PCA will calculate the eigenvector corresponding to the largest eigenvalue of the covariance matrix. These PCA features will help us explain the greatest proportion of the variability in the dataset.
#Conduct PCA on the training dataset
pca <- prcomp(uscrime_data[-16], scale=TRUE)
# create coloring label
class.color <- c(rep(2,100),rep(3,100))
plot(pca$x, col = class.color, main = 'Samples on their new axis representing orthogonal features')
Based on our result we can see that with the orthogonal representation it significantly reduces the multicolineairty of these features, which will make up a majority of the variance for the dataset. Let’s determine how much variance is explained by our principal component features.
# calculate the variance explained by the PCs in percent
variance.total <- sum(pca$sdev^2)
variance.explained <- pca$sdev^2 / variance.total * 100
print(variance.explained)
## [1] 40.1263510 18.6789802 13.3662956 7.7480520 6.3886598 3.6879593
## [7] 2.1454579 2.0493418 1.5677019 1.3325395 1.1712360 0.8546007
## [13] 0.4622779 0.3897851 0.0307611
From our findings we can see that over 50% of the variance can be explained by the first 5 PCA features from the result. Let’s use these to now construct a new lm_model to use the first 5 features and see how this impacts our performance results.
#number of PCs we want to test = k
k = 5
#we now combine PCs 1:k with the crime data from our original data set
pca_crimedata <- cbind(pca$x[,1:k],uscrime_data[,16])

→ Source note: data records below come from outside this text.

-- ==== Sys2Proof/Certificates/Slice0/Obligations.lean ====
section
/-! DEFINITION. The statements for the provers. -/

open Sys2Proof Sys2Proof.Machine
open Host (Outcome)

/-- R8, R23, R30, R35, R328, R378, R380, R410, R420: the machine after cold reset: no work, memory of every package zero, partition 0 of every
package enabled with every cluster, colour and channel group and the others disabled, and the registers at their Reset columns. The
meanings of State.reset's other fields are the model's own bookkeeping (log 4). -/
def Obligations.ResetValues : Prop :=
  let s := core.reset
  s = State.reset ∧ s.teams = [] ∧ s.launches = [] ∧ s.packets = [] ∧ s.memoryOk = true ∧ (∀ a, Memory.byte s.mem a = 0) ∧
  (∀ c, (s.coreAt c).srseed = 1 ∧ (s.coreAt c).waitlim = 16384 ∧ (s.coreAt c).spawnlim = 2048 ∧ (s.coreAt c).halted = false ∧ (s.coreAt c).l1 = [] ∧
    (s.coreAt c).tables = List.replicate 4 (List.replicate 16 0) ∧ (s.coreAt c).tableVer = [0, 0, 0, 0]) ∧
  (∀ p, (s.partAt p).en = decide (p % 96 = 0) ∧ (s.partAt p).cbase = 0 ∧ (s.partAt p).clim = 95 ∧ (s.partAt p).colours = 2 ^ 128 - 1 ∧
    (s.partAt p).pchan = 0xFFFFFFFFFFFFFFFF ∧ (s.partAt p).strict = false ∧ bandWeight (s.partAt p).pband = 1 ∧ (s.partAt p).grace = 6600 ∧
    (s.partAt p).parklim = 3300000 ∧ (s.partAt p).tsq = 1000 ∧ (s.partAt p).lquota = 0xFFFF ∧ (s.partAt p).perr = 0 ∧ (s.partAt p).phase = .running) ∧
  ∀ g, (s.pkgAt g).fepoch = 0 ∧ (s.pkgAt g).fhi = 896 ∧ (s.pkgAt g).flo = 768 ∧ (s.pkgAt g).retry = 200 ∧ (s.pkgAt g).maxtry = 8 ∧
    (s.pkgAt g).colseq = 0 ∧ (s.pkgAt g).rstcause = 1 ∧ (s.pkgAt g).llc = [] ∧ (s.pkgAt g).psel = 0x7F ∧ (s.pkgAt g).frozen = false ∧
    (s.pkgAt g).freeSlots 8 = 512 ∧ (s.pkgAt g).freeSlots 0 = 256

/-- R39, R102, R109, R111, R126: a step that issues a signature runs the instruction that its line's slot holds, on the state in which the core
keeps that line and a port of it is taken, then keeps the records; the second slot of a formed pair is run by the next step, in the same clk; and a step that
the schedule (log 1) names as a machine step runs that one. Every instruction answers a next state. -/
def Obligations.StepRunsDecoded : Prop :=
  (∀ (s s0 : State) (tid : Nat) (fids : List Nat) (line : List Byte) (i : Instr),
    let t := s0.team tid
    let f := t.fibre (fids.headD 0)
    let w := rawSlot line f.pc
    let u := { ((s0.useLine t f.level f.pc line).prepare tid fids).meterIssue (readHead w) w tid fids with sig := { tid := tid, fids := fids } }
    s.sig.second = none →
    ((∃ rest, s.agenda = .issue tid fids :: rest ∧ s0 = { s with agenda := rest } ∧ s0.mayIssue tid fids = true) ∨
      (s.agenda = [] ∧ s0 = s ∧ s.firstAct s.acts = none ∧ ∃ c, s.anyPick false = some c ∧ c.tid = tid ∧ c.fids = fids)) →
    s0.issueLine t f.level f.pc = some line → fids ≠ [] → (∀ j ∈ fids, issueFault s.now (t.dbgctl.getLsbD 0) (t.fibre j) line = none) →
    decode w = .ok i →
      ∃ v, exec i u = .next v ∧ step s = .next { v with sig := { v.sig with second := secondOf s0 t.coreKey line f.pc } }.upkeep) ∧
  (∀ (s : State) (w : BitVec 96) (fold : Bool) (pc : Dword) (i : Instr),
    let fids := s.pairFibres w fold pc
    let t := s.team s.sig.tid
    let s0 := { s with sig := { } }
    s.sig.second = some (w, fold, pc) → fids ≠ [] → (∀ j ∈ fids, slotFault s.now (t.dbgctl.getLsbD 0) (t.fibre j) w fold = none) → decode w = .ok i →
      ∃ v, exec i { (s0.prepare s.sig.tid fids).meterIssue (readHead w) w s.sig.tid fids with sig := { tid := s.sig.tid, fids := fids } } = .next v ∧
        step s = .next v.upkeep) ∧
  (∀ (s : State) (i : Instr) (rest : List Move), s.sig.second = none → s.agenda = .event i :: rest → isMachineStep i = true →
    ∃ v, exec i { s with agenda := rest } = .next v ∧ step s = .next v.upkeep) ∧
  ∀ (i : Instr) (s : State), ∃ t, exec i s = .next t
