-- ==== Sys2Proof/Laws/Dispatch.lean ====
section
/-! SUPPORT. Each arm of exec, as an equation: proofs about an instruction rewrite with its own and never unfold the whole match. -/

namespace Sys2Proof.Machine
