@[simp] theorem State.coreAt_modCore (s : State) (c d : Nat) (f : Core → Core) :
    (s.modCore c f).coreAt d = if d = c then f (s.coreAt d) else s.coreAt d := by
  by_cases h : d = c <;> simp [State.coreAt, State.modCore, lookupD_insertAt, h]
@[simp] theorem State.partAt_modPart (s : State) (c d : Nat) (f : Part → Part) :
    (s.modPart c f).partAt d = if d = c then f (s.partAt d) else s.partAt d := by
  by_cases h : d = c <;> simp [State.partAt, State.modPart, lookupD_insertAt, h]
@[simp] theorem State.pkgAt_modPkg (s : State) (c d : Nat) (f : Pkg → Pkg) :
    (s.modPkg c f).pkgAt d = if d = c then f (s.pkgAt d) else s.pkgAt d := by
  by_cases h : d = c <;> simp [State.pkgAt, State.modPkg, lookupD_insertAt, h]
@[simp] theorem State.modCore_teams (s : State) (c : Nat) (f : Core → Core) : (s.modCore c f).teams = s.teams := rfl
@[simp] theorem State.modPart_teams (s : State) (c : Nat) (f : Part → Part) : (s.modPart c f).teams = s.teams := rfl
@[simp] theorem State.modPkg_teams (s : State) (c : Nat) (f : Pkg → Pkg) : (s.modPkg c f).teams = s.teams := rfl
@[simp] theorem State.modCore_mem (s : State) (c : Nat) (f : Core → Core) : (s.modCore c f).mem = s.mem := rfl
@[simp] theorem State.modPart_mem (s : State) (c : Nat) (f : Part → Part) : (s.modPart c f).mem = s.mem := rfl
@[simp] theorem State.modPkg_mem (s : State) (c : Nat) (f : Pkg → Pkg) : (s.modPkg c f).mem = s.mem := rfl
@[simp] theorem State.modCore_parts (s : State) (c : Nat) (f : Core → Core) : (s.modCore c f).parts = s.parts := rfl
@[simp] theorem State.modCore_pkgs (s : State) (c : Nat) (f : Core → Core) : (s.modCore c f).pkgs = s.pkgs := rfl
@[simp] theorem State.modPart_cores (s : State) (c : Nat) (f : Part → Part) : (s.modPart c f).cores = s.cores := rfl
@[simp] theorem State.modPart_pkgs (s : State) (c : Nat) (f : Part → Part) : (s.modPart c f).pkgs = s.pkgs := rfl
@[simp] theorem State.modPkg_cores (s : State) (c : Nat) (f : Pkg → Pkg) : (s.modPkg c f).cores = s.cores := rfl
@[simp] theorem State.modPkg_parts (s : State) (c : Nat) (f : Pkg → Pkg) : (s.modPkg c f).parts = s.parts := rfl
@[simp] theorem State.modCore_now (s : State) (c : Nat) (f : Core → Core) : (s.modCore c f).now = s.now := rfl
@[simp] theorem State.modPart_now (s : State) (c : Nat) (f : Part → Part) : (s.modPart c f).now = s.now := rfl
@[simp] theorem State.modPkg_now (s : State) (c : Nat) (f : Pkg → Pkg) : (s.modPkg c f).now = s.now := rfl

lm_model <- lm(V6~., data = as.data.frame(pca_crimedata))
summary(lm_model)
##
## Call:
## lm(formula = V6 ~ ., data = as.data.frame(pca_crimedata))
##
## Residuals:
## Min 1Q Median 3Q Max
## -420.79 -185.01 12.21 146.24 447.86
##
## Coefficients:
## Estimate Std. Error t value Pr(>|t|)
## (Intercept) 905.09 35.59 25.428 < 2e-16 ***
## PC1 65.22 14.67 4.447 6.51e-05 ***
## PC2 -70.08 21.49 -3.261 0.00224 **
## PC3 25.19 25.41 0.992 0.32725
## PC4 69.45 33.37 2.081 0.04374 *
## PC5 -229.04 36.75 -6.232 2.02e-07 ***
## ---
## Signif. codes: 0 '***' 0.001 '**' 0.01 '*' 0.05 '.' 0.1 ' ' 1
##
## Residual standard error: 244 on 41 degrees of freedom
## Multiple R-squared: 0.6452, Adjusted R-squared: 0.6019
## F-statistic: 14.91 on 5 and 41 DF, p-value: 2.446e-08
We can see compared to last week’s results that we get a lower adjusted R2 value of 0.62. However since the difference is insignificant we can conclude that the model performs just as well with a reduced feature set. In production setting this can be very useful, espiecially for reducing training time!
#now we will run the predict function on our test dataset to determine the performance of the model
test_data <- data.frame(M= 14.0, So = 0, Ed = 10.0, Po1 = 12.0, Po2 = 15.5,
LF = 0.640, M.F = 94.0, Pop = 150, NW = 1.1, U1 = 0.120, U2 = 3.6, Wealth = 3200, Ineq = 20.1, Prob = 0.040,Time = 39.0)
pred_df <- data.frame(predict(pca, test_data))
pred <- predict(lm_model, pred_df)
We can conclude our model produces nearly the same accuracy at a fraction of the cost as the observed value is very close with that we determined in exercise 8.2!